Happy March! Welcome to the Carrot Ranch Double Ennead Monthly Poetry Challenge. Every third Monday of the month, I’ll be here at Carrot Ranch with another challenge to help get your poetic juices flowing. Each month, we will explore a different theme or image to inspire our poetry. Take your time, there’s no hurry! You have a month to write your poem.

Check out the poems from last month HERE.

The word Ennead means nine, and a double nine is ninety-nine! Carrot Ranch is famous for 99-word flash fiction. Now, the ranch has its own syllabic poetry form written in 99 syllables!

The Double Ennead comprises five lines with a syllable count of 6/5/11/6/5, (33 SYLLABLES per stanza) 3 STANZAS EACH = 99 SYLLABLES, NO MORE, NO LESS! Punctuation and rhyme schemes are optional and up to the poet. Don’t be afraid to experiment.

Why write poetry?

When a writer embraces the ability to convey complex images and emotions in just a few lines, they have learned to strengthen their writing. In the same way, flash fiction helps us hone in on the words to tell our story, syllabic poetry does much the same by forcing us to find the best word and meaning. This brevity of words leads to more concise writing.

Syllabic verse is any kind of poetry defined by the number of syllables in each line. In English, syllables must have a vowel sound. For example, the word “apple” has two vowel sounds, which divide it into the syllables “ap” and “ple.” Depending on our accent, we pronounce some words with different accents on the syllables. For example, the word “fire” and “poem” can be read with either one or two vowel sounds.

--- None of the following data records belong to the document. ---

-- ==== Sys2Proof/Laws/Records.lean ====
section
/-! SUPPORT. The records of the meter island (R347 to R353). -/

-- One theorem after another: side by side they need more threads than the memory limit allows.
set_option Elab.async false

namespace Sys2Proof.Laws

open Sys2Proof Sys2Proof.Machine Sys2Proof.Safety

theorem fire_mtr (s : State) (k a c o st) : (s.fire k a c o st).mtr = s.mtr := (State.fire_law _ _ _ _ _ _).same .mtr (by decide)

theorem mtrPut_mtr (s : State) (r) : (s.mtrPut r).mtr = s.mtr.bufferAdd r := by
  unfold State.mtrPut; dsimp only; split
  · rw [fire_mtr]; rfl
  · rfl

theorem bufferAdd_last (m : Mtr) (r) : (m.bufferAdd r).buffer.getLast? = some r := by
  unfold Mtr.bufferAdd; dsimp only; exact List.getLast?_concat

/-- The island without its buffer, its record number and its link. -/
def lessBuffer (m : Mtr) : Mtr := { m with buffer := [], nextRec := 0, lastLink := 0 }

theorem bufferAdd_rest (m : Mtr) (r) : lessBuffer (m.bufferAdd r) = lessBuffer m := rfl

theorem bufferAdd_field {α} (g : Mtr → α) (hg : ∀ m, g (lessBuffer m) = g m) (m : Mtr) (r) : g (m.bufferAdd r) = g m := by rw [← hg, bufferAdd_rest, hg]

theorem mtrHalt_mtr (s : State) (k) : (s.mtrHalt k).mtr = { s.mtr with run := false, halt := k } := by
  unfold State.mtrHalt; rw [fire_mtr]; rfl

theorem mtrFault_mtr (s : State) (f) : (s.mtrFault f).mtr = f s.mtr := by
  unfold State.mtrFault; dsimp only; split
  · rw [fire_mtr]; rfl
  · rfl

theorem mtrFault_same (s : State) (f) : Same [.out, .mtr, .evt, .log] s (s.mtrFault f) := by
  unfold State.mtrFault; dsimp only
  have h : Same [.mtr] s (s.mtrEdit f) := by intro p hp; cases p <;> first | rfl | simp at hp
  split
  · exact Same.seq h (State.fire_law _ _ _ _ _ _).same (by decide) (by decide)
  · exact Same.mono h (by decide)

theorem mtr_same (s : State) (f : Mtr) : Same [.mtr] s { s with mtr := f } := by intro p hp; cases p <;> first | rfl | simp at hp

/-- What the close of an interval makes of the island, with the record that it appends (R347, R349). -/
structure Closed (s t : State) (part : Bool) (r : MRec) : Prop where
  last : t.mtr.buffer.getLast? = some r
  type : r.type = 1
  recno : r.recno = s.cas.chip * 2 ^ 62 + s.mtr.nextRec
  prev : r.prev = s.mtr.lastLink
  link : t.mtr.lastLink = r.link
  tot : r.eTotal = s.mtr.eTotal + s.mtr.energy
  min : r.minutes = if part then 0 else 1
  fin : r.tEnd = s.mtr.time
  flag : r.flags = s.mtr.ensure.closeFlags part
  next : t.mtr.nextRec = s.mtr.nextRec + 1
  time : t.mtr.time = s.mtr.time
  start : t.mtr.tStart = s.mtr.time
  energy : t.mtr.energy = 0
  eTotal : t.mtr.eTotal = s.mtr.eTotal + s.mtr.energy
  run : t.mtr.run = s.mtr.run
  sealCnt : t.mtr.sealCnt = s.mtr.sealCnt
  params : t.mtr.params = s.mtr.params
  presult : t.mtr.paramResult = s.mtr.paramResult
  sel : t.mtr.paramSel = s.mtr.paramSel
  chip : t.cas = s.cas
  same : Same [.free, .out, .mtr, .evt, .log] s t

theorem mtrClose_spec (s : State) (part) : ∃ r, Closed s (s.mtrClose part) part r := by
  have L := (State.mtrClose_law s part).same
  unfold State.mtrClose at L ⊢
  dsimp only at L ⊢
  apply Exists.intro
  constructor
  · rw [mtrPut_mtr]; exact bufferAdd_last _ _
  all_goals first
    | exact L
    | exact L .cas (by decide)
    | rfl
    | (rw [mtrPut_mtr]; rfl)

theorem testBit2_sum : ∀ a : Bool, ∀ b : Bool, ∀ c : Bool, ∀ d : Bool, ∀ e : Bool, ∀ f : Bool, ∀ g : Bool,
    ((if a then 2 else 0) + (if false = true then 4 else 0) + (if b then 8 else 0) + (if c then 16 else 0)
    + (if d then 32 else 0) + (if e then 64 else 0) + (if f then 128 else 0) + (if g then 256 else 0)).testBit 2 = false := by decide

theorem closeFlags_partial (m : Mtr) : (m.closeFlags false).testBit 2 = false := by
  unfold Mtr.closeFlags
  dsimp only
  exact testBit2_sum _ _ _ _ _ _ _

theorem mtrAudit_spec (u : State) (k p o n) : ∃ r, (u.mtrAudit k p o n 0).mtr = u.mtr.bufferAdd r ∧ r.type = 2 ∧ r.sealCnt = u.mtr.sealCnt ∧ r.audit = some (k, p, o, n, 0) :=
  ⟨{ u.mtrHeader 2 0 with tStart := u.mtr.time, audit := some (k, p, o, n, 0) }, mtrPut_mtr _ _, rfl, rfl, rfl⟩

end Sys2Proof.Laws
end

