-- ==== Sys2Proof/Laws/State.lean ====
section
/-! SUPPORT. One lemma per field of State for each basic update, so that no proof unfolds one. -/

namespace Sys2Proof.Machine

open Sys2Proof

/-! ### say -/

@[simp] theorem State.say_pending (s : State) (o : Out) : (s.say o).pending = s.pending := rfl
@[simp] theorem State.say_now (s : State) (o : Out) : (s.say o).now = s.now := rfl
@[simp] theorem State.say_free (s : State) (o : Out) : (s.say o).free = s.free := rfl
@[simp] theorem State.say_out (s : State) (o : Out) : (s.say o).out = o :: s.out := rfl
@[simp] theorem State.say_img (s : State) (o : Out) : (s.say o).img = s.img := rfl
@[simp] theorem State.say_manifest (s : State) (o : Out) : (s.say o).manifest = s.manifest := rfl
@[simp] theorem State.say_pci (s : State) (o : Out) : (s.say o).pci = s.pci := rfl
@[simp] theorem State.say_nvme (s : State) (o : Out) : (s.say o).nvme = s.nvme := rfl
@[simp] theorem State.say_sqs (s : State) (o : Out) : (s.say o).sqs = s.sqs := rfl
@[simp] theorem State.say_cqs (s : State) (o : Out) : (s.say o).cqs = s.cqs := rfl
@[simp] theorem State.say_qrecs (s : State) (o : Out) : (s.say o).qrecs = s.qrecs := rfl
@[simp] theorem State.say_ctxs (s : State) (o : Out) : (s.say o).ctxs = s.ctxs := rfl
@[simp] theorem State.say_slices (s : State) (o : Out) : (s.say o).slices = s.slices := rfl
@[simp] theorem State.say_nss (s : State) (o : Out) : (s.say o).nss = s.nss := rfl
@[simp] theorem State.say_zones (s : State) (o : Out) : (s.say o).zones = s.zones := rfl
@[simp] theorem State.say_gate (s : State) (o : Out) : (s.say o).gate = s.gate := rfl
@[simp] theorem State.say_staging (s : State) (o : Out) : (s.say o).staging = s.staging := rfl
@[simp] theorem State.say_toks (s : State) (o : Out) : (s.say o).toks = s.toks := rfl
@[simp] theorem State.say_bpm (s : State) (o : Out) : (s.say o).bpm = s.bpm := rfl
@[simp] theorem State.say_dma (s : State) (o : Out) : (s.say o).dma = s.dma := rfl
@[simp] theorem State.say_sward (s : State) (o : Out) : (s.say o).sward = s.sward := rfl
@[simp] theorem State.say_blocks (s : State) (o : Out) : (s.say o).blocks = s.blocks := rfl
@[simp] theorem State.say_dies (s : State) (o : Out) : (s.say o).dies = s.dies := rfl
@[simp] theorem State.say_flash (s : State) (o : Out) : (s.say o).flash = s.flash := rfl
@[simp] theorem State.say_fch (s : State) (o : Out) : (s.say o).fch = s.fch := rfl
@[simp] theorem State.say_zne (s : State) (o : Out) : (s.say o).zne = s.zne := rfl
@[simp] theorem State.say_par (s : State) (o : Out) : (s.say o).par = s.par := rfl
@[simp] theorem State.say_lat (s : State) (o : Out) : (s.say o).lat = s.lat := rfl
@[simp] theorem State.say_drc (s : State) (o : Out) : (s.say o).drc = s.drc := rfl
@[simp] theorem State.say_ecc (s : State) (o : Out) : (s.say o).ecc = s.ecc := rfl
@[simp] theorem State.say_key (s : State) (o : Out) : (s.say o).key = s.key := rfl
@[simp] theorem State.say_cas (s : State) (o : Out) : (s.say o).cas = s.cas := rfl
@[simp] theorem State.say_mtr (s : State) (o : Out) : (s.say o).mtr = s.mtr := rfl
@[simp] theorem State.say_pwr (s : State) (o : Out) : (s.say o).pwr = s.pwr := rfl
@[simp] theorem State.say_brm (s : State) (o : Out) : (s.say o).brm = s.brm := rfl
@[simp] theorem State.say_thm (s : State) (o : Out) : (s.say o).thm = s.thm := rfl
@[simp] theorem State.say_mon (s : State) (o : Out) : (s.say o).mon = s.mon := rfl
@[simp] theorem State.say_upd (s : State) (o : Out) : (s.say o).upd = s.upd := rfl
@[simp] theorem State.say_nv (s : State) (o : Out) : (s.say o).nv = s.nv := rfl
@[simp] theorem State.say_efl (s : State) (o : Out) : (s.say o).efl = s.efl := rfl
@[simp] theorem State.say_evt (s : State) (o : Out) : (s.say o).evt = s.evt := rfl
@[simp] theorem State.say_log (s : State) (o : Out) : (s.say o).log = s.log := rfl
@[simp] theorem State.say_side (s : State) (o : Out) : (s.say o).side = s.side := rfl

/-! ### freeStep -/

@[simp] theorem State.freeStep_pending (s : State) : (s.freeStep).pending = s.pending := rfl
@[simp] theorem State.freeStep_now (s : State) : (s.freeStep).now = s.now := rfl
@[simp] theorem State.freeStep_free (s : State) : (s.freeStep).free = s.free + 1 := rfl
@[simp] theorem State.freeStep_out (s : State) : (s.freeStep).out = s.out := rfl
@[simp] theorem State.freeStep_img (s : State) : (s.freeStep).img = s.img := rfl
@[simp] theorem State.freeStep_manifest (s : State) : (s.freeStep).manifest = s.manifest := rfl
@[simp] theorem State.freeStep_pci (s : State) : (s.freeStep).pci = s.pci := rfl
@[simp] theorem State.freeStep_nvme (s : State) : (s.freeStep).nvme = s.nvme := rfl
@[simp] theorem State.freeStep_sqs (s : State) : (s.freeStep).sqs = s.sqs := rfl
@[simp] theorem State.freeStep_cqs (s : State) : (s.freeStep).cqs = s.cqs := rfl
@[simp] theorem State.freeStep_qrecs (s : State) : (s.freeStep).qrecs = s.qrecs := rfl
@[simp] theorem State.freeStep_ctxs (s : State) : (s.freeStep).ctxs = s.ctxs := rfl
@[simp] theorem State.freeStep_slices (s : State) : (s.freeStep).slices = s.slices := rfl
@[simp] theorem State.freeStep_nss (s : State) : (s.freeStep).nss = s.nss := rfl
@[simp] theorem State.freeStep_zones (s : State) : (s.freeStep).zones = s.zones := rfl
@[simp] theorem State.freeStep_gate (s : State) : (s.freeStep).gate = s.gate := rfl
@[simp] theorem State.freeStep_staging (s : State) : (s.freeStep).staging = s.staging := rfl
@[simp] theorem State.freeStep_toks (s : State) : (s.freeStep).toks = s.toks := rfl
@[simp] theorem State.freeStep_bpm (s : State) : (s.freeStep).bpm = s.bpm := rfl
@[simp] theorem State.freeStep_dma (s : State) : (s.freeStep).dma = s.dma := rfl
@[simp] theorem State.freeStep_sward (s : State) : (s.freeStep).sward = s.sward := rfl
@[simp] theorem State.freeStep_blocks (s : State) : (s.freeStep).blocks = s.blocks := rfl
@[simp] theorem State.freeStep_dies (s : State) : (s.freeStep).dies = s.dies := rfl
@[simp] theorem State.freeStep_flash (s : State) : (s.freeStep).flash = s.flash := rfl
@[simp] theorem State.freeStep_fch (s : State) : (s.freeStep).fch = s.fch := rfl
@[simp] theorem State.freeStep_zne (s : State) : (s.freeStep).zne = s.zne := rfl
@[simp] theorem State.freeStep_par (s : State) : (s.freeStep).par = s.par := rfl
@[simp] theorem State.freeStep_lat (s : State) : (s.freeStep).lat = s.lat := rfl
@[simp] theorem State.freeStep_drc (s : State) : (s.freeStep).drc = s.drc := rfl
@[simp] theorem State.freeStep_ecc (s : State) : (s.freeStep).ecc = s.ecc := rfl
@[simp] theorem State.freeStep_key (s : State) : (s.freeStep).key = s.key := rfl
@[simp] theorem State.freeStep_cas (s : State) : (s.freeStep).cas = s.cas := rfl
@[simp] theorem State.freeStep_mtr (s : State) : (s.freeStep).mtr = s.mtr := rfl
@[simp] theorem State.freeStep_pwr (s : State) : (s.freeStep).pwr = s.pwr := rfl
@[simp] theorem State.freeStep_brm (s : State) : (s.freeStep).brm = s.brm := rfl
@[simp] theorem State.freeStep_thm (s : State) : (s.freeStep).thm = s.thm := rfl
@[simp] theorem State.freeStep_mon (s : State) : (s.freeStep).mon = s.mon := rfl
@[simp] theorem State.freeStep_upd (s : State) : (s.freeStep).upd = s.upd := rfl
@[simp] theorem State.freeStep_nv (s : State) : (s.freeStep).nv = s.nv := rfl
@[simp] theorem State.freeStep_efl (s : State) : (s.freeStep).efl = s.efl := rfl
@[simp] theorem State.freeStep_evt (s : State) : (s.freeStep).evt = s.evt := rfl
@[simp] theorem State.freeStep_log (s : State) : (s.freeStep).log = s.log := rfl
@[simp] theorem State.freeStep_side (s : State) : (s.freeStep).side = s.side := rfl

/-! ### sliceEdit -/

@[simp] theorem State.sliceEdit_pending (s : State) (i : Nat) (f : Slice → Slice) : (s.sliceEdit i f).pending = s.pending := rfl
@[simp] theorem State.sliceEdit_now (s : State) (i : Nat) (f : Slice → Slice) : (s.sliceEdit i f).now = s.now := rfl
@[simp] theorem State.sliceEdit_free (s : State) (i : Nat) (f : Slice → Slice) : (s.sliceEdit i f).free = s.free := rfl
@[simp] theorem State.sliceEdit_out (s : State) (i : Nat) (f : Slice → Slice) : (s.sliceEdit i f).out = s.out := rfl
@[simp] theorem State.sliceEdit_img (s : State) (i : Nat) (f : Slice → Slice) : (s.sliceEdit i f).img = s.img := rfl
@[simp] theorem State.sliceEdit_manifest (s : State) (i : Nat) (f : Slice → Slice) : (s.sliceEdit i f).manifest = s.manifest := rfl
@[simp] theorem State.sliceEdit_pci (s : State) (i : Nat) (f : Slice → Slice) : (s.sliceEdit i f).pci = s.pci := rfl
@[simp] theorem State.sliceEdit_nvme (s : State) (i : Nat) (f : Slice → Slice) : (s.sliceEdit i f).nvme = s.nvme := rfl
@[simp] theorem State.sliceEdit_sqs (s : State) (i : Nat) (f : Slice → Slice) : (s.sliceEdit i f).sqs = s.sqs := rfl
@[simp] theorem State.sliceEdit_cqs (s : State) (i : Nat) (f : Slice → Slice) : (s.sliceEdit i f).cqs = s.cqs := rfl
@[simp] theorem State.sliceEdit_qrecs (s : State) (i : Nat) (f : Slice → Slice) : (s.sliceEdit i f).qrecs = s.qrecs := rfl
@[simp] theorem State.sliceEdit_ctxs (s : State) (i : Nat) (f : Slice → Slice) : (s.sliceEdit i f).ctxs = s.ctxs := rfl
@[simp] theorem State.sliceEdit_slices (s : State) (i : Nat) (f : Slice → Slice) : (s.sliceEdit i f).slices = s.slices.upd i {} f := rfl
@[simp] theorem State.sliceEdit_nss (s : State) (i : Nat) (f : Slice → Slice) : (s.sliceEdit i f).nss = s.nss := rfl
@[simp] theorem State.sliceEdit_zones (s : State) (i : Nat) (f : Slice → Slice) : (s.sliceEdit i f).zones = s.zones := rfl
@[simp] theorem State.sliceEdit_gate (s : State) (i : Nat) (f : Slice → Slice) : (s.sliceEdit i f).gate = s.gate := rfl
@[simp] theorem State.sliceEdit_staging (s : State) (i : Nat) (f : Slice → Slice) : (s.sliceEdit i f).staging = s.staging := rfl
@[simp] theorem State.sliceEdit_toks (s : State) (i : Nat) (f : Slice → Slice) : (s.sliceEdit i f).toks = s.toks := rfl
@[simp] theorem State.sliceEdit_bpm (s : State) (i : Nat) (f : Slice → Slice) : (s.sliceEdit i f).bpm = s.bpm := rfl
@[simp] theorem State.sliceEdit_dma (s : State) (i : Nat) (f : Slice → Slice) : (s.sliceEdit i f).dma = s.dma := rfl
@[simp] theorem State.sliceEdit_sward (s : State) (i : Nat) (f : Slice → Slice) : (s.sliceEdit i f).sward = s.sward := rfl
@[simp] theorem State.sliceEdit_blocks (s : State) (i : Nat) (f : Slice → Slice) : (s.sliceEdit i f).blocks = s.blocks := rfl
@[simp] theorem State.sliceEdit_dies (s : State) (i : Nat) (f : Slice → Slice) : (s.sliceEdit i f).dies = s.dies := rfl
@[simp] theorem State.sliceEdit_flash (s : State) (i : Nat) (f : Slice → Slice) : (s.sliceEdit i f).flash = s.flash := rfl
@[simp] theorem State.sliceEdit_fch (s : State) (i : Nat) (f : Slice → Slice) : (s.sliceEdit i f).fch = s.fch := rfl
@[simp] theorem State.sliceEdit_zne (s : State) (i : Nat) (f : Slice → Slice) : (s.sliceEdit i f).zne = s.zne := rfl
@[simp] theorem State.sliceEdit_par (s : State) (i : Nat) (f : Slice → Slice) : (s.sliceEdit i f).par = s.par := rfl
@[simp] theorem State.sliceEdit_lat (s : State) (i : Nat) (f : Slice → Slice) : (s.sliceEdit i f).lat = s.lat := rfl
@[simp] theorem State.sliceEdit_drc (s : State) (i : Nat) (f : Slice → Slice) : (s.sliceEdit i f).drc = s.drc := rfl
@[simp] theorem State.sliceEdit_ecc (s : State) (i : Nat) (f : Slice → Slice) : (s.sliceEdit i f).ecc = s.ecc := rfl
@[simp] theorem State.sliceEdit_key (s : State) (i : Nat) (f : Slice → Slice) : (s.sliceEdit i f).key = s.key := rfl
@[simp] theorem State.sliceEdit_cas (s : State) (i : Nat) (f : Slice → Slice) : (s.sliceEdit i f).cas = s.cas := rfl
@[simp] theorem State.sliceEdit_mtr (s : State) (i : Nat) (f : Slice → Slice) : (s.sliceEdit i f).mtr = s.mtr := rfl
@[simp] theorem State.sliceEdit_pwr (s : State) (i : Nat) (f : Slice → Slice) : (s.sliceEdit i f).pwr = s.pwr := rfl
@[simp] theorem State.sliceEdit_brm (s : State) (i : Nat) (f : Slice → Slice) : (s.sliceEdit i f).brm = s.brm := rfl
@[simp] theorem State.sliceEdit_thm (s : State) (i : Nat) (f : Slice → Slice) : (s.sliceEdit i f).thm = s.thm := rfl
@[simp] theorem State.sliceEdit_mon (s : State) (i : Nat) (f : Slice → Slice) : (s.sliceEdit i f).mon = s.mon := rfl
@[simp] theorem State.sliceEdit_upd (s : State) (i : Nat) (f : Slice → Slice) : (s.sliceEdit i f).upd = s.upd := rfl
@[simp] theorem State.sliceEdit_nv (s : State) (i : Nat) (f : Slice → Slice) : (s.sliceEdit i f).nv = s.nv := rfl
@[simp] theorem State.sliceEdit_efl (s : State) (i : Nat) (f : Slice → Slice) : (s.sliceEdit i f).efl = s.efl := rfl
@[simp] theorem State.sliceEdit_evt (s : State) (i : Nat) (f : Slice → Slice) : (s.sliceEdit i f).evt = s.evt := rfl
@[simp] theorem State.sliceEdit_log (s : State) (i : Nat) (f : Slice → Slice) : (s.sliceEdit i f).log = s.log := rfl
@[simp] theorem State.sliceEdit_side (s : State) (i : Nat) (f : Slice → Slice) : (s.sliceEdit i f).side = s.side := rfl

Always check your syllables with a syllable counter when composing and writing syllabic poetry. The pronunciation of words is very important to conveying a meaning in your poems. You can use as a syllable counter. There is also, which is another favorite because you get access to synonyms as you’re composing.

Our Inspiration: “SPRING”

This month, let’s work with the theme of spring. Write your poetry inspired by an image, a photograph, the view outside your window, another piece of poetry like found poetry, or even a song. It’s up to you! Share whatever inspired you to write your poem.

For example, here is my inspiration piece below:

Corinne Bailey Rae – “Put Your Records On”

Three little birds sat on my window
And they told me I don't need to worry
Summer came like cinnamon
So sweet
Little girls double-dutch on the concrete

Maybe sometimes we've got it wrong, but it's alright
The more things seem to change, the more they stay the same
Oh, don't you hesitate

Girl, put your records on, tell me your favourite song
You go ahead, let your hair down
Sapphire and faded jeans, I hope you get your dreams
Just go ahead, let your hair down

You're gonna find yourself somewhere, somehow

Blue as the sky, sunburnt and lonely
Sipping tea in a bar by the roadside
(Just relax, just relax)
Don't you let those other boys fool you
Got to love that afro hair do

Maybe sometimes we feel afraid, but it's alright
The more you stay the same, the more they seem to change
Don't you think it's strange?

Girl, put your records on, tell me your favourite song
You go ahead, let your hair down
Sapphire and faded jeans, I hope you get your dreams
Just go ahead, let your hair down

You're gonna find yourself somewhere, somehow

'Twas more than I could take, pity for pity's sake
Some nights kept me awake, I thought that I was stronger
When you gonna realise, that you don't even have to try any longer?
Do what you want to

Girl, put your records on, tell me your favourite song
You go ahead, let your hair down
Sapphire and faded jeans, I hope you get your dreams
Just go ahead, let your hair down

Girl, put your records on, tell me your favourite song
You go ahead, let your hair down
Sapphire and faded jeans, I hope you get your dreams
Just go ahead, let your hair down

Oh, you're gonna find yourself somewhere, somehow

“Fly Free”

a trio of sparrows
flit from branch to branch
my window, an open stage to their slow dance
chasing the winter blues
waiting for the thaw

life's cruel winds dictate
situations change—
maybe I've got it all wrong, but it's alright
it's time to chase my dreams 
nothing stays the same

azure skies and sunshine
are coming my way
It's time to find myself, to fly free on wings,
filled with inspiration
and new beginnings

©2021 Colleen M. Chesebro

Poetry is based on your perceptions. This song makes me want to dance under a starry spring night! I used the song as a metaphor for “spring” and new beginnings. Follow your inner voice for inspiration.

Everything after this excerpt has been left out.